-- ==== Sys2Proof/Laws/Memory.lean ====
section
/-! SUPPORT. Memory: every operation keeps the canonical form; a write is seen at its address and nowhere else; memories that read
alike are the same list (20_memory.md R41, R42, R47). -/

namespace Sys2Proof.Machine

theorem Memory.wfFrom_cons {lo k : Nat} {v : Byte} {m : Memory} :
    Memory.wfFrom lo ((k, v) :: m) = true ↔
      lo ≤ k ∧ k < 65536 ∧ v ≠ unlistedByte ∧ Memory.wfFrom (k + 1) m = true := by
  simp [Memory.wfFrom, and_assoc]

theorem Memory.wfFrom_mono {lo lo' : Nat} {m : Memory} (h : lo' ≤ lo) (hm : Memory.wfFrom lo m = true) :
    Memory.wfFrom lo' m = true := by
  cases m with
  | nil => rfl
  | cons c m =>
    obtain ⟨k, v⟩ := c
    rw [Memory.wfFrom_cons] at hm ⊢
    exact ⟨Nat.le_trans h hm.1, hm.2⟩

/-- An address below every listed one reads as unlisted. -/
theorem Memory.read_below {lo a : Nat} {m : Memory} (hm : Memory.wfFrom lo m = true) (h : a < lo) :
    Memory.read m a = unlistedByte := by
  induction m generalizing lo with
  | nil => rfl
  | cons c m ih =>
    obtain ⟨k, v⟩ := c
    rw [Memory.wfFrom_cons] at hm
    have hk : a ≠ k := by omega
    simp only [Memory.read, hk, if_false]
    exact ih hm.2.2.2 (by omega)

/-- A write keeps the canonical form. -/
theorem Memory.wfFrom_write {lo a : Nat} {v : Byte} {m : Memory} (hm : Memory.wfFrom lo m = true) (hlo : lo ≤ a)
    (ha : a < 65536) : Memory.wfFrom lo (Memory.write m a v) = true := by
  induction m generalizing lo with
  | nil =>
    by_cases hv : v = unlistedByte
    · simp [Memory.write, hv, Memory.wfFrom]
    · simp [Memory.write, hv, Memory.wfFrom, hlo, ha]
  | cons c m ih =>
    obtain ⟨k, w⟩ := c
    have hm' := hm
    rw [Memory.wfFrom_cons] at hm'
    obtain ⟨h1, h2, h3, h4⟩ := hm'
    rcases Nat.lt_trichotomy a k with h | h | h
    · by_cases hv : v = unlistedByte
      · simpa [Memory.write, h, hv] using hm
      · simp only [Memory.write, h, hv, if_true, if_false, Memory.wfFrom_cons]
        exact ⟨hlo, ha, hv, h, h2, h3, h4⟩
    · subst h
      by_cases hv : v = unlistedByte
      · simpa [Memory.write, hv] using Memory.wfFrom_mono (by omega) h4
      · simp only [Memory.write, Nat.lt_irrefl, hv, if_true, if_false, Memory.wfFrom_cons]
        exact ⟨h1, ha, hv, h4⟩
    · have n1 : ¬ a < k := by omega
      have n2 : a ≠ k := by omega
      simp only [Memory.write, n1, n2, if_false, Memory.wfFrom_cons]
      exact ⟨h1, h2, h3, ih h4 h⟩

theorem Memory.wf_write {a : Nat} {v : Byte} {m : Memory} (hm : Memory.wf m = true) (ha : a < 65536) :
    Memory.wf (Memory.write m a v) = true :=
  Memory.wfFrom_write hm (Nat.zero_le a) ha

/-- Reading after a write. -/
theorem Memory.readFrom_write {lo a b : Nat} {v : Byte} {m : Memory} (hm : Memory.wfFrom lo m = true) :
    Memory.read (Memory.write m a v) b = if b = a then v else Memory.read m b := by
  induction m generalizing lo with
  | nil =>
    by_cases hv : v = unlistedByte
    · simp [Memory.write, hv, Memory.read]
    · simp [Memory.write, hv, Memory.read]
  | cons c m ih =>
    obtain ⟨k, w⟩ := c
    rw [Memory.wfFrom_cons] at hm
    obtain ⟨h1, h2, h3, h4⟩ := hm
    rcases Nat.lt_trichotomy a k with h | h | h
    · by_cases hv : v = unlistedByte
      · simp only [Memory.write, h, hv, if_true]
        by_cases hb : b = a
        · subst hb
          have n2 : b ≠ k := by omega
          simpa [Memory.read, n2] using Memory.read_below h4 (by omega)
        · simp [hb]
      · simp [Memory.write, h, hv, Memory.read]
    · subst h
      by_cases hv : v = unlistedByte
      · simp only [Memory.write, Nat.lt_irrefl, hv, if_true, if_false]
        by_cases hb : b = a
        · subst hb
          simpa using Memory.read_below h4 (by omega)
        · simp [Memory.read, hb]
      · by_cases hb : b = a <;> simp [Memory.write, hv, Memory.read, hb]
    · have n1 : ¬ a < k := by omega
      have n2 : a ≠ k := by omega
      simp only [Memory.write, n1, n2, if_false, Memory.read]
      by_cases hb : b = k
      · have : b ≠ a := by omega
        simp [hb, Ne.symm n2]
      · simp [hb, ih h4]

theorem Memory.read_write {m : Memory} (hm : Memory.wf m = true) (a b : Nat) (v : Byte) :
    Memory.read (Memory.write m a v) b = if b = a then v else Memory.read m b :=
  Memory.readFrom_write hm

/-- Two canonical memories that read alike everywhere are the same list. -/
theorem Memory.ext_from {lo lo' : Nat} {m m' : Memory} (hm : Memory.wfFrom lo m = true) (hm' : Memory.wfFrom lo' m' = true)
    (h : ∀ a, a < 65536 → Memory.read m a = Memory.read m' a) : m = m' := by
  induction m generalizing lo lo' m' with
  | nil =>
    cases m' with
    | nil => rfl
    | cons c' m' =>
      obtain ⟨k', v'⟩ := c'
      rw [Memory.wfFrom_cons] at hm'
      have := h k' hm'.2.1
      simp only [Memory.read, if_true] at this
      exact absurd this.symm hm'.2.2.1
  | cons c m ih =>
    obtain ⟨k, v⟩ := c
    rw [Memory.wfFrom_cons] at hm
    cases m' with
    | nil =>
      have := h k hm.2.1
      simp only [Memory.read, if_true] at this
      exact absurd this hm.2.2.1
    | cons c' m' =>
      obtain ⟨k', v'⟩ := c'
      rw [Memory.wfFrom_cons] at hm'
      have hk : k = k' := by
        rcases Nat.lt_trichotomy k k' with hlt | heq | hgt
        · have := h k hm.2.1
          have n : k ≠ k' := by omega
          simp only [Memory.read, n, if_true, if_false] at this
          rw [Memory.read_below hm'.2.2.2 (by omega)] at this
          exact absurd this hm.2.2.1
        · exact heq
        · have := h k' hm'.2.1
          have n : k' ≠ k := by omega
          simp only [Memory.read, n, if_true, if_false] at this
          rw [Memory.read_below hm.2.2.2 (by omega)] at this
          exact absurd this.symm hm'.2.2.1
      subst hk
      have hv : v = v' := by simpa [Memory.read] using h k hm.2.1
      subst hv
      have : m = m' := ih hm.2.2.2 hm'.2.2.2 (fun a ha => by
        by_cases hak : a = k
        · subst hak
          rw [Memory.read_below hm.2.2.2 (by omega), Memory.read_below hm'.2.2.2 (by omega)]
        · simpa [Memory.read, hak] using h a ha)
      rw [this]

/-! ### Memory of a state -/

@[simp] theorem State.writeByte_readByte {s : State} (h : Memory.wf s.mem = true) (k b : Word) (v : Byte) :
    (s.writeByte k v).readByte b = if b = k then v else s.readByte b := by
  have : (b.toNat = k.toNat) ↔ b = k := BitVec.toNat_inj
  simp [State.readByte, Memory.read_write h, this]

theorem State.writeByte_wf {s : State} (h : Memory.wf s.mem = true) (k : Word) (v : Byte) :
    Memory.wf (s.writeByte k v).mem = true := by
  simpa using Memory.wf_write h k.isLt

theorem State.writeWord_wf {s : State} (h : Memory.wf s.mem = true) (k w : Word) :
    Memory.wf (s.writeWord k w).mem = true :=
  State.writeByte_wf (State.writeByte_wf h _ _) _ _

theorem push8_wf {s : State} (h : Memory.wf s.mem = true) (v : Byte) : Memory.wf (push8 v s).mem = true :=
  State.writeByte_wf h _ _

theorem push16_wf {s : State} (h : Memory.wf s.mem = true) (w : Word) : Memory.wf (push16 w s).mem = true :=
  push8_wf (push8_wf h _) _

theorem takeBreak_wf {s : State} (h : Memory.wf s.mem = true) : Memory.wf (takeBreak s).mem = true := by
  simp only [takeBreak, State.setPc_mem, State.setP_mem]
  exact push8_wf (push16_wf h _) _

theorem State.load_wf {s : State} (h : Memory.wf s.mem = true) (a : Word) (bs : List Byte) :
    Memory.wf (s.load a bs).mem = true := by
  induction bs generalizing a s with
  | nil => exact h
  | cons b bs ih => exact ih (State.writeByte_wf h _ _) _

theorem State.setBit_wf {s : State} (h : Memory.wf s.mem = true) (a : Word) (i : Fin 8) :
    Memory.wf (s.setBit a i).mem = true := State.writeByte_wf h _ _

theorem State.clearBit_wf {s : State} (h : Memory.wf s.mem = true) (a : Word) (i : Fin 8) :
    Memory.wf (s.clearBit a i).mem = true := State.writeByte_wf h _ _

theorem reset_memory_wf : Memory.wf State.reset.mem = true := rfl

end Sys2Proof.Machine
end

> [WHAT YOU HAVE TO DO] Across the entries above, work out how many lines include the string "this", and report only that figure.

> [SOLUTION] 12